What the exercise asks. Where the material below has a line containing "show execSlaveClockStop p", start repeating exactly, and keep going through the line containing "exec (.slaveClockQualified p)", with no other lines.

Given data.
-- ==== Sys2Proof/Certificates/Slice0/Obligations.lean ====
section
/-! DEFINITION. The statements about the model, in the order of OBLIGATIONS.json: the queue and the invariants first, then a family of commands each.
The first parenthesis of a docstring names the rules that the statement rests on. -/

open Sys2Proof Sys2Proof.Machine

/-- The queue and the tick (log entries 1 and 2). A step takes the command at the front and runs it on the state with the queue's rest; on an
empty queue it is one nanosecond of time, which leaves the queue empty; the counter takes it with the correction of R82 where the reference is
the TCXO. -/
def Obligations.QueueStep : Prop :=
  ∀ s : State,
    (∀ c rest, s.pending = c :: rest → step s = exec c (s.setPending rest)) ∧
    (s.pending = [] → ∃ t, step s = .next t ∧ t.pending = [] ∧
      (s.dead = true → t = s) ∧
      (s.dead = false → s.Calm → s.steer = (0, 0) → s.inj = none → s.ns < 1000000000 →
        1000000000 * (t.sec : Int) + t.ns = 1000000000 * s.sec + s.ns + s.tickNs ∧ 0 ≤ s.tickNs ∧
        (s.correction = 0 → s.fine = 0 → s.tickNs = 1) ∧ t.clock = s.clock + 1 ∧ t.mode = s.mode ∧ t.custody = s.custody))

/-- Every command answers a next state, and leaves the queue as it is. -/
def Obligations.CommandsAnswer : Prop :=
  ∀ (c : Instr) (s : State), ∃ t, exec c s = .next t ∧ t.pending = s.pending

/-- Every step keeps the canonical form of the register table and the bounds of the journals (R63, R408, R409). -/
def Obligations.FormKept : Prop :=
  ∀ s t : State, s.Formed → step s = .next t → t.Formed

/-- After every step the status fields show what they stand for: the mode, the fill of the IV table, the alert sources and their pin (R26, R341,
R378). -/
def Obligations.StatusKept : Prop :=
  ∀ s t : State, s.Shows → step s = .next t → t.Shows

/-- The state after the power-on reset (R1, R44, Tables 2.2, 12.1, 13.7, 13.8): its form, what the status shows, the identity, WIND, empty
journals and holds, stopped quays and landing port, and no key. The epoch is the model's choice (log entry 5), and no clause speaks of it. -/
def Obligations.ResetState : Prop :=
  State.reset.Formed ∧ State.reset.Shows ∧ State.reset.mode = .wind ∧ State.reset.get F.GLB_IDENTITY_IDENTITY = 0x9604 ∧
  State.reset.get F.GLB_REVISION_REVISION = 0x00B0 ∧ State.reset.jnl = [] ∧ State.reset.err = [] ∧ State.reset.custody = [] ∧
  State.reset.pending = [] ∧ (∀ i < 32, (State.reset.slot i).key = none) ∧
  (∀ q < 4, State.reset.get (F.QY_CTRL_STOPPED q) = 1 ∧ State.reset.get (F.QY_CTRL_RUN q) = 0) ∧
  State.reset.get F.LAND_CTRL_STOPPED = 1 ∧
  (∀ n < 96, State.reset.get (F.BTH_CTRL_STOPPED n) = 1 ∧ State.reset.get (F.LN_CTRL_STOPPED n) = 1 ∧
    State.reset.get (F.HLD_CAP_CAP.ofHold n) = 64) ∧
  (∀ m < 4, State.reset.get (F.TB_MOV_STATUS_LOCKED m) = 0) ∧ State.reset.sec = 0 ∧ State.reset.ns = 0
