-- ==== Sys2Proof/Laws/Keeps.lean ====
section
/-! SUPPORT. What a function of the model leaves as it was. `s.Keeps kp t` says that from `s` to `t` every part of the state that `kp` names is the
same (the mode, the key slots, the key-encryption key in OTP, the calibration table, the row map, the duty bins, the time, the power, the
epoch), and that the register table and the journals keep their form. One lemma per function of the model, in the model's order; a function that
writes a part asks that `kp` does not name it. -/

namespace Sys2Proof.Machine

/-- The parts of the state that few functions write. -/
inductive Part where
  | mode | keys | kek | cal | rows | duty | time | power | epoch
  deriving DecidableEq, Repr

/-- Every part that `k` names is the same in `t` as in `s`, and what was in form stays so. -/
structure State.Keeps (k : Part → Bool) (s t : State) : Prop where
  mode : k .mode = true → t.mode = s.mode
  keys : k .keys = true → t.slots = s.slots
  kek : k .kek = true → t.kek = s.kek
  cal : k .cal = true → t.calTable = s.calTable
  rows : k .rows = true → t.rowMap = s.rowMap
  duty : k .duty = true → t.dutyBins = s.dutyBins
  time : k .time = true → t.sec = s.sec ∧ t.ns = s.ns
  power : k .power = true → t.dead = s.dead ∧ t.pinLow = s.pinLow
  epoch : k .epoch = true → t.epoch = s.epoch
  formed : s.Formed → t.Formed

theorem Tbl.wf_filter {α : Type} [DecidableEq α] (d : Nat → α) (t : Tbl α) (q : Nat × α → Bool) (h : Tbl.wf d t = true) :
    Tbl.wf d (t.filter q) = true := by
  simp only [Tbl.wf, Bool.and_eq_true, decide_eq_true_eq, List.all_eq_true] at h ⊢
  exact ⟨h.1.filter _, fun e he => h.2 e (List.mem_filter.1 he).1⟩

theorem Tbl.wf_foldl {α β : Type} [DecidableEq α] (d : Nat → α) (l : List β) (k : β → Nat) (v : β → α) (t : Tbl α) (h : Tbl.wf d t = true) :
    Tbl.wf d (l.foldl (fun t e => Tbl.set d t (k e) (v e)) t) = true := by
  induction l generalizing t with
  | nil => exact h
  | cons e l ih => exact ih _ (Tbl.wf_set _ _ _ _ h)

theorem State.Formed.regs {s : State} (h : s.Formed) : Tbl.wf regDefault s.regs = true := h.1

theorem State.formed_filter {s : State} {q : Nat × Nat → Bool} (h : s.Formed) : Tbl.wf regDefault (s.regs.filter q) = true :=
  Tbl.wf_filter _ _ _ h.1

theorem State.formed_of_clear {s : State} (h : s.clearBlocks.Formed) : s.Formed := h

namespace State.Keeps

variable {kp : Part → Bool} {z s : State}

theorem refl (k : Part → Bool) (s : State) : s.Keeps k s :=
  ⟨fun _ => rfl, fun _ => rfl, fun _ => rfl, fun _ => rfl, fun _ => rfl, fun _ => rfl, fun _ => ⟨rfl, rfl⟩, fun _ => ⟨rfl, rfl⟩, fun _ => rfl, id⟩

theorem trans {t u : State} (h : s.Keeps kp t) (h' : t.Keeps kp u) : s.Keeps kp u :=
  ⟨fun e => (h'.mode e).trans (h.mode e), fun e => (h'.keys e).trans (h.keys e), fun e => (h'.kek e).trans (h.kek e),
   fun e => (h'.cal e).trans (h.cal e), fun e => (h'.rows e).trans (h.rows e), fun e => (h'.duty e).trans (h.duty e),
   fun e => ⟨(h'.time e).1.trans (h.time e).1, (h'.time e).2.trans (h.time e).2⟩,
   fun e => ⟨(h'.power e).1.trans (h.power e).1, (h'.power e).2.trans (h.power e).2⟩, fun e => (h'.epoch e).trans (h.epoch e),
   fun e => h'.formed (h.formed e)⟩
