theorem exec_recordWindowEnd (n : Nat) (s : State) (hd : s.dead = false) (ho : (Nat.blt n 96) = true) :
    exec (.recordWindowEnd n) s = .next (s.finish (s.windowEnd n)) :=
  show execRecordWindowEnd n s = _ from State.event_on _ hd ho

theorem exec_recordComplete (n : Nat) (s : State) (hd : s.dead = false) (ho : (Nat.blt n 96) = true) :
    exec (.recordComplete n) s = .next (s.finish (s.recordDone n)) :=
  show execRecordComplete n s = _ from State.event_on _ hd ho

theorem exec_intakeRecordWindowEnd (s : State) (hd : s.dead = false) :
    exec .intakeRecordWindowEnd s = .next (s.finish (s.intakeRecord)) :=
  show execIntakeRecordWindowEnd s = _ from State.event_on _ hd rfl

theorem exec_quayFrameStart (q : Nat) (s : State) (hd : s.dead = false) (ho : (Nat.blt q 4) = true) :
    exec (.quayFrameStart q) s = .next (s.finish (s.quayStart q)) :=
  show execQuayFrameStart q s = _ from State.event_on _ hd ho

theorem exec_quayFrameEnd (q : Nat) (s : State) (hd : s.dead = false) (ho : (Nat.blt q 4) = true) :
    exec (.quayFrameEnd q) s = .next (s.finish ((s.quayEnd q).settle)) :=
  show execQuayFrameEnd q s = _ from State.event_on _ hd ho

theorem exec_quayHoldRise (q : Nat) (s : State) (hd : s.dead = false) (ho : (Nat.blt q 4) = true) :
    exec (.quayHoldRise q) s = .next (s.finish (s.quayHold q true)) :=
  show execQuayHoldRise q s = _ from State.event_on _ hd ho

theorem exec_quayHoldFall (q : Nat) (s : State) (hd : s.dead = false) (ho : (Nat.blt q 4) = true) :
    exec (.quayHoldFall q) s = .next (s.finish (s.quayHold q false)) :=
  show execQuayHoldFall q s = _ from State.event_on _ hd ho

theorem exec_quayHoldLong (q : Nat) (s : State) (hd : s.dead = false) (ho : (Nat.blt q 4) = true) :
    exec (.quayHoldLong q) s = .next (s.finish (s.quayHoldLong q)) :=
  show execQuayHoldLong q s = _ from State.event_on _ hd ho

theorem exec_landingAligned (s : State) (hd : s.dead = false) :
    exec .landingAligned s = .next (s.finish (s.landAligned)) :=
  show execLandingAligned s = _ from State.event_on _ hd rfl

theorem exec_landingAlignLost (s : State) (hd : s.dead = false) :
    exec .landingAlignLost s = .next (s.finish (s.landAlignLost)) :=
  show execLandingAlignLost s = _ from State.event_on _ hd rfl

theorem exec_landingFrameJudged (codeError : Bool) (eofOk : Bool) (s : State) (hd : s.dead = false) :
    exec (.landingFrameJudged codeError eofOk) s = .next (s.finish (s.landJudge codeError eofOk)) :=
  show execLandingFrameJudged codeError eofOk s = _ from State.event_on _ hd rfl

theorem exec_landingFrameHandoff (s : State) (hd : s.dead = false) :
    exec .landingFrameHandoff s = .next (s.finish (s.landHandoff)) :=
  show execLandingFrameHandoff s = _ from State.event_on _ hd rfl

theorem exec_landingColumnReceived (g0 g1 : BitVec 10) (pops : Nat) (s : State) (hd : s.dead = false) :
    exec (.landingColumnReceived g0 g1 pops) s = .next (s.finish (s.landColumn g0 g1 pops)) :=
  show execLandingColumnReceived g0 g1 pops s = _ from State.event_on _ hd rfl

theorem exec_auStartWrite (w : Word) (s : State) (hd : s.dead = false) (hp : s.pinLow = false) :
    exec (.auStartWrite w) s = .next (s.finish (s.regWrite srcTwoWire 0x2340 w.toNat)) :=
  show execAuStartWrite w s = _ from State.host_on _ _ hd hp rfl

theorem exec_audioStartInstant (p : Nat) (s : State) (hd : s.dead = false) (ho : (Nat.blt p 4) = true) :
    exec (.audioStartInstant p) s = .next (s.finish (s.startInstant p)) :=
  show execAudioStartInstant p s = _ from State.event_on _ hd ho

theorem exec_audioSettled (p : Nat) (s : State) (hd : s.dead = false) (ho : (Nat.blt p 4) = true) :
    exec (.audioSettled p) s = .next (s.finish (s.portSettled p)) :=
  show execAudioSettled p s = _ from State.event_on _ hd ho

theorem exec_audioFadeDone (p : Nat) (s : State) (hd : s.dead = false) (ho : (Nat.blt p 4) = true) :
    exec (.audioFadeDone p) s = .next (s.finish (s.portFaded p)) :=
  show execAudioFadeDone p s = _ from State.event_on _ hd ho

theorem exec_audioSlotLate (p slot : Nat) (s : State) (hd : s.dead = false) (ho : (Nat.blt p 4) = true) :
    exec (.audioSlotLate p slot) s = .next (s.finish (s.slotLate p slot)) :=
  show execAudioSlotLate p slot s = _ from State.event_on _ hd ho

theorem exec_audioUnderrun (p : Nat) (s : State) (hd : s.dead = false) (ho : (Nat.blt p 4) = true) :
    exec (.audioUnderrun p) s = .next (s.finish (s.portUnderrun p)) :=
  show execAudioUnderrun p s = _ from State.event_on _ hd ho

theorem exec_audioConverterResume (p : Nat) (s : State) (hd : s.dead = false) (ho : (Nat.blt p 4) = true) :
    exec (.audioConverterResume p) s = .next (s.finish (s.portResume p)) :=
  show execAudioConverterResume p s = _ from State.event_on _ hd ho

theorem exec_audioRateWindow (p : Nat) (rate : BitVec 32) (s : State) (hd : s.dead = false) (ho : (Nat.blt p 4) = true) :
    exec (.audioRateWindow p rate) s = .next (s.finish (s.rateWindow p rate.toNat)) :=
  show execAudioRateWindow p rate s = _ from State.event_on _ hd ho

theorem exec_slaveClockStop (p : Nat) (s : State) (hd : s.dead = false) (ho : (Nat.blt p 4) = true) :
    exec (.slaveClockStop p) s = .next (s.finish (s.clockStop p)) :=
  show execSlaveClockStop p s = _ from State.event_on _ hd ho

theorem exec_slaveFrameGlitch (p : Nat) (s : State) (hd : s.dead = false) (ho : (Nat.blt p 4) = true) :
    exec (.slaveFrameGlitch p) s = .next (s.finish (s.clockGlitch p)) :=
  show execSlaveFrameGlitch p s = _ from State.event_on _ hd ho

theorem exec_slaveRateChange (p : Nat) (s : State) (hd : s.dead = false) (ho : (Nat.blt p 4) = true) :
    exec (.slaveRateChange p) s = .next (s.finish (s.rateChange p)) :=
  show execSlaveRateChange p s = _ from State.event_on _ hd ho

theorem exec_slaveClockQualified (p : Nat) (s : State) (hd : s.dead = false) (ho : (Nat.blt p 4) = true) :
    exec (.slaveClockQualified p) s = .next (s.finish (s.clockGood p)) :=
  show execSlaveClockQualified p s = _ from State.event_on _ hd ho

theorem exec_loadKey (confirm : Byte) (slot : Nat) (s : State) (hd : s.dead = false) (hp : s.pinLow = false) (ho : (Nat.blt slot 32) = true) :
    exec (.loadKey confirm slot) s =
      .next (s.finish (s.regWrite srcTwoWire 0x2401 (confirm.toNat * 256 + slot * 8 + 1))) :=
  show execLoadKey confirm slot s = _ from State.host_on _ _ hd hp ho

theorem exec_eraseSlot (confirm : Byte) (slot : Nat) (s : State) (hd : s.dead = false) (hp : s.pinLow = false) (ho : (Nat.blt slot 32) = true) :
    exec (.eraseSlot confirm slot) s =
      .next (s.finish (s.regWrite srcTwoWire 0x2401 (confirm.toNat * 256 + slot * 8 + 2))) :=
  show execEraseSlot confirm slot s = _ from State.host_on _ _ hd hp ho

theorem exec_eraseAll (confirm : Byte) (s : State) (hd : s.dead = false) (hp : s.pinLow = false) :
    exec (.eraseAll confirm) s = .next (s.finish (s.regWrite srcTwoWire 0x2401 (confirm.toNat * 256 + 3))) :=
  show execEraseAll confirm s = _ from State.host_on _ _ hd hp rfl

theorem exec_programKek (confirm : Byte) (s : State) (hd : s.dead = false) (hp : s.pinLow = false) :
    exec (.programKek confirm) s = .next (s.finish (s.regWrite srcTwoWire 0x2401 (confirm.toNat * 256 + 4))) :=
  show execProgramKek confirm s = _ from State.host_on _ _ hd hp rfl

theorem exec_kekBurnDone (s : State) (hd : s.dead = false) :
    exec .kekBurnDone s = .next (s.finish (s.kekBurned)) :=
  show execKekBurnDone s = _ from State.event_on _ hd rfl

theorem exec_bondRequestAccept (src : Nat) (srcSeq : BitVec 32) (mode : Nat) (ts : BitVec 64) (data : List Byte) (s : State) (hd : s.dead = false) :
    exec (.bondRequestAccept src srcSeq mode ts data) s =
      .next (s.finish (s.reqArrive src srcSeq.toNat mode ts.toNat data)) :=
  show execBondRequestAccept src srcSeq mode ts data s = _ from State.event_on _ hd rfl

theorem exec_bondRequestServe (bytes : Nat) (roundOk : Bool) (s : State) (hd : s.dead = false) :
    exec (.bondRequestServe bytes roundOk) s = .next (s.finish (s.serveRound bytes roundOk)) :=
  show execBondRequestServe bytes roundOk s = _ from State.event_on _ hd rfl

theorem exec_bondResidueFault (s : State) (hd : s.dead = false) :
    exec .bondResidueFault s = .next (s.finish (s.bondResidue false)) :=
  show execBondResidueFault s = _ from State.event_on _ hd rfl

theorem exec_gcmVerdict (s : State) (hd : s.dead = false) :
    exec .gcmVerdict s = .next (s.finish (s.gcmVerdict)) :=
  show execGcmVerdict s = _ from State.event_on _ hd rfl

Finished task.
  show execSlaveClockStop p s = _ from State.event_on _ hd ho

theorem exec_slaveFrameGlitch (p : Nat) (s : State) (hd : s.dead = false) (ho : (Nat.blt p 4) = true) :
    exec (.slaveFrameGlitch p) s = .next (s.finish (s.clockGlitch p)) :=
  show execSlaveFrameGlitch p s = _ from State.event_on _ hd ho

theorem exec_slaveRateChange (p : Nat) (s : State) (hd : s.dead = false) (ho : (Nat.blt p 4) = true) :
    exec (.slaveRateChange p) s = .next (s.finish (s.rateChange p)) :=
  show execSlaveRateChange p s = _ from State.event_on _ hd ho

theorem exec_slaveClockQualified (p : Nat) (s : State) (hd : s.dead = false) (ho : (Nat.blt p 4) = true) :
    exec (.slaveClockQualified p) s = .next (s.finish (s.clockGood p)) :=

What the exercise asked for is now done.